WonderCon is an annual comic book, science fiction, and film convention held in the San Francisco Bay Area (1987–2011), then—under the name WonderCon Anaheim—in Anaheim, California (2012–2015, 2017–present), and  WonderCon Los Angeles in 2016. The convention returned to the Anaheim Convention Center in 2017 after a one-year stint in Los Angeles due to construction at the Anaheim Convention Center.

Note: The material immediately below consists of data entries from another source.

-- ==== Sys2Proof/Machine/Templates.lean ====
section
/-! DEFINITION. The template table TPL and the movement-type bytes (10_state.md R36, 30_encoding.md
R100 to R103). The numbers are OPEN; the default table is the spec's own default, marked there as
general knowledge. -/

namespace Sys2Proof

/-- One entry of TPL: command number, type, motor sub-field (R36). -/
structure Template where
  /-- command number -/
  cmd : Byte
  /-- type -/
  typ : Byte
  /-- motor sub-field -/
  mot : Byte
deriving DecidableEq, Repr

/-- TPL, one entry per kind, with the three movement-type bytes (R36, R101, R102). The type byte of
`mvp` is never read: R102 gives the type byte of a move. -/
structure TemplateTable where
  /-- kind 0 -/
  mst : Template
  /-- kind 1 -/
  ror : Template
  /-- kind 2 -/
  rol : Template
  /-- kind 3 -/
  mvp : Template
  /-- kind 4 -/
  gapos : Template
  /-- kind 5 -/
  sapos : Template
  /-- kind 6 -/
  gmres : Template
  /-- kind 7 -/
  smres : Template
  /-- kind 8 -/
  smaxc : Template
  /-- kind 9 -/
  sstbc : Template
  /-- kind 10 -/
  spdd : Template
  /-- kind 11 -/
  sintp : Template
  /-- kind 12 -/
  spdiv : Template
  /-- kind 13 -/
  srdiv : Template
  /-- kind 14 -/
  smaxa : Template
  /-- kind 15 -/
  giov : Template
  /-- kind 16 -/
  giot : Template
  /-- MVT_ABS -/
  mvtAbs : Byte
  /-- MVT_REL -/
  mvtRel : Byte
  /-- MVT_COORD -/
  mvtCoord : Byte
deriving DecidableEq, Repr

/-- `TPL(kind)` (R36). -/
def TemplateTable.entry (t : TemplateTable) : Kind → Template
  | .mst => t.mst
  | .ror => t.ror
  | .rol => t.rol
  | .mvp => t.mvp
  | .gapos => t.gapos
  | .sapos => t.sapos
  | .gmres => t.gmres
  | .smres => t.smres
  | .smaxc => t.smaxc
  | .sstbc => t.sstbc
  | .spdd => t.spdd
  | .sintp => t.sintp
  | .spdiv => t.spdiv
  | .srdiv => t.srdiv
  | .smaxa => t.smaxa
  | .giov => t.giov
  | .giot => t.giot

/-- The 19 triples R101 asks to be pairwise distinct: 16 kinds, and `mvp` with each of its three
type bytes. -/
def TemplateTable.triples (t : TemplateTable) : List Template :=
  [t.mst, t.ror, t.rol, { t.mvp with typ := t.mvtAbs }, { t.mvp with typ := t.mvtRel },
   { t.mvp with typ := t.mvtCoord }, t.gapos, t.sapos, t.gmres, t.smres] ++
  [t.smaxc, t.sstbc, t.spdd, t.sintp, t.spdiv, t.srdiv, t.smaxa, t.giov, t.giot]

/-- The source's constraint on TPL and MVT_* (R36, R101, R102): pairwise distinct. -/
def TemplateTable.distinct (t : TemplateTable) : Bool := decide t.triples.Nodup

/-- The default table of R101 and R102. PRESUMED (logs 3, 4): the spec marks every number as general
knowledge of the TMCL family, not in its source. -/
def TemplateTable.default : TemplateTable where
  mst := ⟨3, 0, 0⟩
  ror := ⟨1, 0, 0⟩
  rol := ⟨2, 0, 0⟩
  mvp := ⟨4, 0, 0⟩
  gapos := ⟨6, 1, 0⟩
  sapos := ⟨5, 1, 0⟩
  gmres := ⟨6, 140, 0⟩
  smres := ⟨5, 140, 0⟩
  smaxc := ⟨5, 6, 0⟩
  sstbc := ⟨5, 7, 0⟩
  spdd := ⟨5, 214, 0⟩
  sintp := ⟨5, 160, 0⟩
  spdiv := ⟨5, 154, 0⟩
  srdiv := ⟨5, 153, 0⟩
  smaxa := ⟨5, 5, 0⟩
  giov := ⟨15, 8, 1⟩
  giot := ⟨15, 9, 1⟩
  mvtAbs := 0
  mvtRel := 1
  mvtCoord := 2

end Sys2Proof
end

The convention was conceived by retailer John Barrett (a founder of the retail chain Comics and Comix) and originally held in the Oakland Convention Center. In 2003, it moved to San Francisco's Moscone Center. The show's original name was the Wonderful World of Comics Convention.

History
Retailer Joe Field (of Flying Colors Comics and Other Cool Stuff) and his partner Mike Friedrich owned and operated the convention for fifteen years. In 2001, they brokered a deal with the management team that runs the San Diego Comic-Con International to make it part of the Comic-Con International convention family. This gave the San Francisco show a wider audience and has made it a venue for previews and early screenings of major motion pictures, in particular ones based on comic books. These have included Spider-Man 2 in 2004, Batman Begins and Fantastic Four in 2005, Superman Returns in 2006,  300 in 2007, Watchmen in 2009, and Kick-Ass in 2010.  All of these events featured the stars of the films fielding questions from the audience.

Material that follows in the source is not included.